EXTRACTED DATA START

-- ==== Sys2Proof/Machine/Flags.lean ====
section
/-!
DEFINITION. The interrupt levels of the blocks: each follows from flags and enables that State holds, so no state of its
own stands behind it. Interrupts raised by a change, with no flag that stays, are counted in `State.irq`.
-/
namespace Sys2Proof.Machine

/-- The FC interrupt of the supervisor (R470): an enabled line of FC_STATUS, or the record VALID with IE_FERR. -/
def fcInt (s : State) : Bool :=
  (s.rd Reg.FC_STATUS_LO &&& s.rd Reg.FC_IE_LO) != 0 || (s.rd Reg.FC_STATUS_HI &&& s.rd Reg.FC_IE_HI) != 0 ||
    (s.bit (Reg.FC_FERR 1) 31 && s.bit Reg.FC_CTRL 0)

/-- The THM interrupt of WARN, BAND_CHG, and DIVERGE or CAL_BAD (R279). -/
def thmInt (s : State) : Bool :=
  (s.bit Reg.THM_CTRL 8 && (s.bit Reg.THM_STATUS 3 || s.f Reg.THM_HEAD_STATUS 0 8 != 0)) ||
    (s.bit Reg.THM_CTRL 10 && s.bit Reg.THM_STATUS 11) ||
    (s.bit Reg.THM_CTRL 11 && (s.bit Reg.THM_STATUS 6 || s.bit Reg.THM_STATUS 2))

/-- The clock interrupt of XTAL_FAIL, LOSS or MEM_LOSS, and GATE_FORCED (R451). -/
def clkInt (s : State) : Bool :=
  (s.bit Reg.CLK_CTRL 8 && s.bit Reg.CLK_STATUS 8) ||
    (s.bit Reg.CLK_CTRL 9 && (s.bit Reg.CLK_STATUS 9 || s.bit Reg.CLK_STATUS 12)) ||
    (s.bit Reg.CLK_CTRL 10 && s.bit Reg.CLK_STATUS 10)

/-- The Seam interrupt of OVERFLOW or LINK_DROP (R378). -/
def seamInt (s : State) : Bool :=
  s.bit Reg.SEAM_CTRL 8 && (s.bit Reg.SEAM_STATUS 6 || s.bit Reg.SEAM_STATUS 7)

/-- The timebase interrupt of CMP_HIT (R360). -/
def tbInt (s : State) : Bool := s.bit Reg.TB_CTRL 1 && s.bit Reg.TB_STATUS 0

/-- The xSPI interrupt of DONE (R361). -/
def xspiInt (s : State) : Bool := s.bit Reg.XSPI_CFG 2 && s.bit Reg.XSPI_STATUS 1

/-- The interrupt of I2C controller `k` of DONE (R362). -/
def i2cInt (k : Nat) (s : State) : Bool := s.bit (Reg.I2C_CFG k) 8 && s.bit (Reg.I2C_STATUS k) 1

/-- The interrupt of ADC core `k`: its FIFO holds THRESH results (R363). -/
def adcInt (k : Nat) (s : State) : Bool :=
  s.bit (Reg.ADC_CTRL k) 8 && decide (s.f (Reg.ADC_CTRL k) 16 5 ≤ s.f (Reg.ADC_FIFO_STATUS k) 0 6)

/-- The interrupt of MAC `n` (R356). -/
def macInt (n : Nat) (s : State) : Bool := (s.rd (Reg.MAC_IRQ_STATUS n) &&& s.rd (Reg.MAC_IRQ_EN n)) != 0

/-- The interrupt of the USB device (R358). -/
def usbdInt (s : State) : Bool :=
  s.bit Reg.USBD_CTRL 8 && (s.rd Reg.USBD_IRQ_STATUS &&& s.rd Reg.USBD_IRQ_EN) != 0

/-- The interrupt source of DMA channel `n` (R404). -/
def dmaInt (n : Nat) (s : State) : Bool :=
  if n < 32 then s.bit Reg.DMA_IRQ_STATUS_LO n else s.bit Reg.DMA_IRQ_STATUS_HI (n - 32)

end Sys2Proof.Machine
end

EXTRACTED DATA END
EXTRACTED DATA START

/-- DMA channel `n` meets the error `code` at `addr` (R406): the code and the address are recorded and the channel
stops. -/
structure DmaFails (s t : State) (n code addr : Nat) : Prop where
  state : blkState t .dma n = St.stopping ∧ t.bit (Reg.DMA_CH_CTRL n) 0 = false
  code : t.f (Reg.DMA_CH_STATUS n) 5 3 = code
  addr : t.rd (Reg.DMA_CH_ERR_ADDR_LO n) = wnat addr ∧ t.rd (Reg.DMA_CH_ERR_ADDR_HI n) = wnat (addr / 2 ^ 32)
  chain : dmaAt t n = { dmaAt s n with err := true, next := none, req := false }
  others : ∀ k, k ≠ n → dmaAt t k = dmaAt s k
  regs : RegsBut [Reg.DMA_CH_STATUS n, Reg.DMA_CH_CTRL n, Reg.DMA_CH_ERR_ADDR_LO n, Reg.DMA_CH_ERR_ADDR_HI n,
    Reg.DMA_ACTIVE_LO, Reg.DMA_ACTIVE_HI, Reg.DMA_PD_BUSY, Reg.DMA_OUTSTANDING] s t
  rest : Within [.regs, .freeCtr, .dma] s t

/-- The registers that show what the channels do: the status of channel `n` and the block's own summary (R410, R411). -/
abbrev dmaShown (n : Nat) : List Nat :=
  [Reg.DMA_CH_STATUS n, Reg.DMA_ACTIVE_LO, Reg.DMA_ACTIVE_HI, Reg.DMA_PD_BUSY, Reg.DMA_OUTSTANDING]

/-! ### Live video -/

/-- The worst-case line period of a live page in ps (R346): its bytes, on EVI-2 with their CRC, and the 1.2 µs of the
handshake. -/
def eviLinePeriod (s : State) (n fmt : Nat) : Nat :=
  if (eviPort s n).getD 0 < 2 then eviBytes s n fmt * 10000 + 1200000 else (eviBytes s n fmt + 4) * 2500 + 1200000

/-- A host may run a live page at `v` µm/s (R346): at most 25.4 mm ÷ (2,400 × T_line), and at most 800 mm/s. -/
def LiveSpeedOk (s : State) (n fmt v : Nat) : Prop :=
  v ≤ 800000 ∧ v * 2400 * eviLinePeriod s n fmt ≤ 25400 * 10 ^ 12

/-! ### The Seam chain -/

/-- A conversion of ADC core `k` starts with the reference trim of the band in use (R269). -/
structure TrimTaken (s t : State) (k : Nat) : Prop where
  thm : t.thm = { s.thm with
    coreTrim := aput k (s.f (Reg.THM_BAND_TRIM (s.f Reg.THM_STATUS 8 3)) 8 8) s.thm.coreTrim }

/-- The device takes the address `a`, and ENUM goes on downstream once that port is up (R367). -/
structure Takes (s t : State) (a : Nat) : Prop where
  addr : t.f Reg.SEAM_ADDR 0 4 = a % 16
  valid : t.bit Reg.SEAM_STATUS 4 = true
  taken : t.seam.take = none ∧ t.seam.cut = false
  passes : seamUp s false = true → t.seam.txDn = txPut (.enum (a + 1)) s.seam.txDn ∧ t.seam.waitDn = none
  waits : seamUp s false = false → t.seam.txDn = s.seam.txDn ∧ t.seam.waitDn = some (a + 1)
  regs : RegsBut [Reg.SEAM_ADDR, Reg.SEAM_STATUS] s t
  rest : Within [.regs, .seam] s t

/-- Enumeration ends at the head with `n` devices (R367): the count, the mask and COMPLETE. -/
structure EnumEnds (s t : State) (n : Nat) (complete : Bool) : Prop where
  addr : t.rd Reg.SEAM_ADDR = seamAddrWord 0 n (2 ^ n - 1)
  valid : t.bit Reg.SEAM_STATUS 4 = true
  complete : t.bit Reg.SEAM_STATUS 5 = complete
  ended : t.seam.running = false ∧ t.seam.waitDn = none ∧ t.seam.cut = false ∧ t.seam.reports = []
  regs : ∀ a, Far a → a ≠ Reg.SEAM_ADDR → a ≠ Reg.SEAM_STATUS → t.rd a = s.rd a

EXTRACTED DATA END
EXTRACTED DATA START

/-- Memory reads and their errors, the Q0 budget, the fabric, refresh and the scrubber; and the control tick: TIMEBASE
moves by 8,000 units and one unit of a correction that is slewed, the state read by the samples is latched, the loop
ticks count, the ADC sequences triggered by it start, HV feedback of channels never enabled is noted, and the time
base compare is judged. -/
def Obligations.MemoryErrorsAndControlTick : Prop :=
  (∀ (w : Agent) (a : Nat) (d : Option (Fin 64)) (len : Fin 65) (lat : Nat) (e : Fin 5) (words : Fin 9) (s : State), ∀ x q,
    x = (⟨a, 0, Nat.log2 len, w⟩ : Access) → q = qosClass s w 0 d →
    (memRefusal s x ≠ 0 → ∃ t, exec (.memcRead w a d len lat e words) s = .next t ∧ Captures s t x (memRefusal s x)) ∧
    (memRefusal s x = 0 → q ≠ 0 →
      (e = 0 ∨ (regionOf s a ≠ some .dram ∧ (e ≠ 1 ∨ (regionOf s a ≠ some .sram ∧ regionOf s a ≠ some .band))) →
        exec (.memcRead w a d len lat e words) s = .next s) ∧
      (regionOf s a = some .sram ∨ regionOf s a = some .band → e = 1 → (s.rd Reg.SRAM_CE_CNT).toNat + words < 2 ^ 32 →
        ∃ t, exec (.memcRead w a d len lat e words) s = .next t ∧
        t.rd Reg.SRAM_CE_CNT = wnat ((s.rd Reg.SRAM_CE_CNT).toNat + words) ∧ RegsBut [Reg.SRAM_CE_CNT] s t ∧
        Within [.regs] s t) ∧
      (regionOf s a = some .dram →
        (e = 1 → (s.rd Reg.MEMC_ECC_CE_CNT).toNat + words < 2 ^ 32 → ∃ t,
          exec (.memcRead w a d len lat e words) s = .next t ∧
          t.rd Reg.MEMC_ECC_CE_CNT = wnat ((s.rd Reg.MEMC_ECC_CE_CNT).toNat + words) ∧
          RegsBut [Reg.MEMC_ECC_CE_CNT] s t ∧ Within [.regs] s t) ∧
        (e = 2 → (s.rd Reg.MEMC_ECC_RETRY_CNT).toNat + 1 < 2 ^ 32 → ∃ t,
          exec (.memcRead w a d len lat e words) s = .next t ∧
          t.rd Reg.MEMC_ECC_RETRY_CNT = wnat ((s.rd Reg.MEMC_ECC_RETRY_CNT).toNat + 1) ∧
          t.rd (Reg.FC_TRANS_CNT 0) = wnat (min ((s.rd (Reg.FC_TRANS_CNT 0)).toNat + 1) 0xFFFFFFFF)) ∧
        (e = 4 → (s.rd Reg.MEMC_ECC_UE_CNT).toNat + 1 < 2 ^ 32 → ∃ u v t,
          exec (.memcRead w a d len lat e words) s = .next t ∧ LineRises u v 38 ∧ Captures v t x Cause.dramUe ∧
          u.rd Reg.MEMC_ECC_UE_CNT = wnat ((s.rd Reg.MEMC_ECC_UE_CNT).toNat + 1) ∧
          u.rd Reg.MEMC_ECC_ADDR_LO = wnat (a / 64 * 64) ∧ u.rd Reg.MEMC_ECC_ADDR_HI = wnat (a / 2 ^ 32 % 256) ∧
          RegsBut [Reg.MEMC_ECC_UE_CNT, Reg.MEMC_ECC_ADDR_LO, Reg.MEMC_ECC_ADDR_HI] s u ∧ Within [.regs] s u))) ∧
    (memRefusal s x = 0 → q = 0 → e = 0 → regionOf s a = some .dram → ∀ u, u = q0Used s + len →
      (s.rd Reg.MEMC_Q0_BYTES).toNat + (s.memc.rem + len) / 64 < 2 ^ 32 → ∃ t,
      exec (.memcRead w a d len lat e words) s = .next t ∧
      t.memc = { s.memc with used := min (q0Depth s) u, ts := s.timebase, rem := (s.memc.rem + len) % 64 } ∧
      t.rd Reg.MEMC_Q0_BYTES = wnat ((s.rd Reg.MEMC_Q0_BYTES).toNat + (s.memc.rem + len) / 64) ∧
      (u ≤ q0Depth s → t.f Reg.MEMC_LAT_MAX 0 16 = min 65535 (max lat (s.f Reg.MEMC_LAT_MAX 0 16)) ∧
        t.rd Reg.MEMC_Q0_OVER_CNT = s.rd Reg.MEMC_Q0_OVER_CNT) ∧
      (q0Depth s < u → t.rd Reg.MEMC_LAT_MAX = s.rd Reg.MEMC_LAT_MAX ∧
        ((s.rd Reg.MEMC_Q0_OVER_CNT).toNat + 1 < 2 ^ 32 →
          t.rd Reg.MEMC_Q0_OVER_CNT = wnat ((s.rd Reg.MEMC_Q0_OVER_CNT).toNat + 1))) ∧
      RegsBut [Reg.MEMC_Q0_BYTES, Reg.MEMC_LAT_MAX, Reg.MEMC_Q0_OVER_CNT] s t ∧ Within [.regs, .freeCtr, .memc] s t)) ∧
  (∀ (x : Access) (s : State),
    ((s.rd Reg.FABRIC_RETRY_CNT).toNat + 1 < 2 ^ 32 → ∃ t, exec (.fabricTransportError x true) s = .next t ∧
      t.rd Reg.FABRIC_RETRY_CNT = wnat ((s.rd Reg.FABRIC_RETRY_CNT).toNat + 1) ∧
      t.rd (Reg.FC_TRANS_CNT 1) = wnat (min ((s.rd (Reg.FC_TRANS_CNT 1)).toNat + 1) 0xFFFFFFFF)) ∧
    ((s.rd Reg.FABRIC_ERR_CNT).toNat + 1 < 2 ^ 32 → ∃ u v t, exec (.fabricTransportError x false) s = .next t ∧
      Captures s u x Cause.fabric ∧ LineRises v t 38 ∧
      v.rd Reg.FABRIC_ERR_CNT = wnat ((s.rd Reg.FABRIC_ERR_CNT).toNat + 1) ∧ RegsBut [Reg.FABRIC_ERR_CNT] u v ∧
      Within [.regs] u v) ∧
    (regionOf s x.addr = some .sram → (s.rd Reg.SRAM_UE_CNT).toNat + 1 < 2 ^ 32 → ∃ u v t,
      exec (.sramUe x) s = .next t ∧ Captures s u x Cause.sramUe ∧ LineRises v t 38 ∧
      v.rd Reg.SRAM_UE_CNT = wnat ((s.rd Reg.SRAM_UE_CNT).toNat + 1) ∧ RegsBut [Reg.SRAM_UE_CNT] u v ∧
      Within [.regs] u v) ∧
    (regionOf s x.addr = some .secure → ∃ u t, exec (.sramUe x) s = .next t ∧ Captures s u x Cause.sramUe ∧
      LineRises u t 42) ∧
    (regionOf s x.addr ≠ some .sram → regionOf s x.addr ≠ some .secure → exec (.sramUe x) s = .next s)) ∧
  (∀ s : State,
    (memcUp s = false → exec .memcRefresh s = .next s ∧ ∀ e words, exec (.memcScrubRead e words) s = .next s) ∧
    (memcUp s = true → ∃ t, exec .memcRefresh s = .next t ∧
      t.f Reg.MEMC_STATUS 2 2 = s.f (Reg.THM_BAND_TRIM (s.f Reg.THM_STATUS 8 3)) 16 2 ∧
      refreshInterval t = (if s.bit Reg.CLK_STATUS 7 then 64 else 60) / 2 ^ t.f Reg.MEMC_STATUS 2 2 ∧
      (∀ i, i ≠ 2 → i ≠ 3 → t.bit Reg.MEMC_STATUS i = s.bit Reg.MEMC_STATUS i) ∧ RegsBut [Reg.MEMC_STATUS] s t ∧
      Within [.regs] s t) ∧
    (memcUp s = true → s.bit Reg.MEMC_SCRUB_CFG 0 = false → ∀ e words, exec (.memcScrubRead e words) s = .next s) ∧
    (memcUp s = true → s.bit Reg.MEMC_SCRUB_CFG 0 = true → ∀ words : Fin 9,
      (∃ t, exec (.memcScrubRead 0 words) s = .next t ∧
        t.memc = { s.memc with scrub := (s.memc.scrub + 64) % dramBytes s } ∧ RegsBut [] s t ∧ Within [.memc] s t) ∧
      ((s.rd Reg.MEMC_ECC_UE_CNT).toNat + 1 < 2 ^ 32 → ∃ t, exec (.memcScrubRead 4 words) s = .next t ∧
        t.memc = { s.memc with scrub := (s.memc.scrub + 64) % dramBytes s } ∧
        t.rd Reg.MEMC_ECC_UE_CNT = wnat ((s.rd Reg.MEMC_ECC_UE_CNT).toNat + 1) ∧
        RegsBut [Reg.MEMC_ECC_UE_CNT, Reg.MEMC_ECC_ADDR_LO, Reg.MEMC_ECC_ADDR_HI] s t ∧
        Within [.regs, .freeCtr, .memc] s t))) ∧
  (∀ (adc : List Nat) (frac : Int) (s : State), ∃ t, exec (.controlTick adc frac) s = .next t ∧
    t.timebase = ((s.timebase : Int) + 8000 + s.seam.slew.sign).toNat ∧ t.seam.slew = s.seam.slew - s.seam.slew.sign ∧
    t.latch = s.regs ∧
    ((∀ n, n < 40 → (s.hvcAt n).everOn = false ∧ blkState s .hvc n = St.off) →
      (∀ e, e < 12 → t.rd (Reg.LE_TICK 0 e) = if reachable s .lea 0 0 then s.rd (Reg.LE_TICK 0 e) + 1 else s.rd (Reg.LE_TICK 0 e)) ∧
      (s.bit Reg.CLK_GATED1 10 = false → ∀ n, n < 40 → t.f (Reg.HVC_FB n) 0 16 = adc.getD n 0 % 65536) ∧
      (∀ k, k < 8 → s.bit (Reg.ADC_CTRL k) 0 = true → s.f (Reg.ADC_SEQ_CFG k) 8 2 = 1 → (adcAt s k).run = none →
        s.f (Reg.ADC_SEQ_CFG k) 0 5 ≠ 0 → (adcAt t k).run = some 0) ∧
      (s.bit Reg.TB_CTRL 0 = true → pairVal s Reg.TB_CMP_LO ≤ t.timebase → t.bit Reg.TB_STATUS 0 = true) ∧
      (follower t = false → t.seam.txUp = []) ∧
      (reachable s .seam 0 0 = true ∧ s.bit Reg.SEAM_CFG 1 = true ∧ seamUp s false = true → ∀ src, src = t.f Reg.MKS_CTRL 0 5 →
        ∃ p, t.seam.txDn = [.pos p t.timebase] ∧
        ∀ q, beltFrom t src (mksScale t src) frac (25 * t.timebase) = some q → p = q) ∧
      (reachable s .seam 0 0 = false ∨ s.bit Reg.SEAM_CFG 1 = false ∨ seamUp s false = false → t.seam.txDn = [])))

EXTRACTED DATA END

Return exactly the lines above from the line that has "-- ==== Sys2Proof/Machine/Flags.lean" through the line that has "(s.bit Reg.CLK_CTRL 8", inclusive, and nothing else.

• [ANSWER TO THIS EXERCISE]:
-- ==== Sys2Proof/Machine/Flags.lean ====
section
/-!
DEFINITION. The interrupt levels of the blocks: each follows from flags and enables that State holds, so no state of its
own stands behind it. Interrupts raised by a change, with no flag that stays, are counted in `State.irq`.
-/
namespace Sys2Proof.Machine

/-- The FC interrupt of the supervisor (R470): an enabled line of FC_STATUS, or the record VALID with IE_FERR. -/
def fcInt (s : State) : Bool :=
  (s.rd Reg.FC_STATUS_LO &&& s.rd Reg.FC_IE_LO) != 0 || (s.rd Reg.FC_STATUS_HI &&& s.rd Reg.FC_IE_HI) != 0 ||
    (s.bit (Reg.FC_FERR 1) 31 && s.bit Reg.FC_CTRL 0)

/-- The THM interrupt of WARN, BAND_CHG, and DIVERGE or CAL_BAD (R279). -/
def thmInt (s : State) : Bool :=
  (s.bit Reg.THM_CTRL 8 && (s.bit Reg.THM_STATUS 3 || s.f Reg.THM_HEAD_STATUS 0 8 != 0)) ||
    (s.bit Reg.THM_CTRL 10 && s.bit Reg.THM_STATUS 11) ||
    (s.bit Reg.THM_CTRL 11 && (s.bit Reg.THM_STATUS 6 || s.bit Reg.THM_STATUS 2))

/-- The clock interrupt of XTAL_FAIL, LOSS or MEM_LOSS, and GATE_FORCED (R451). -/
def clkInt (s : State) : Bool :=
  (s.bit Reg.CLK_CTRL 8 && s.bit Reg.CLK_STATUS 8) ||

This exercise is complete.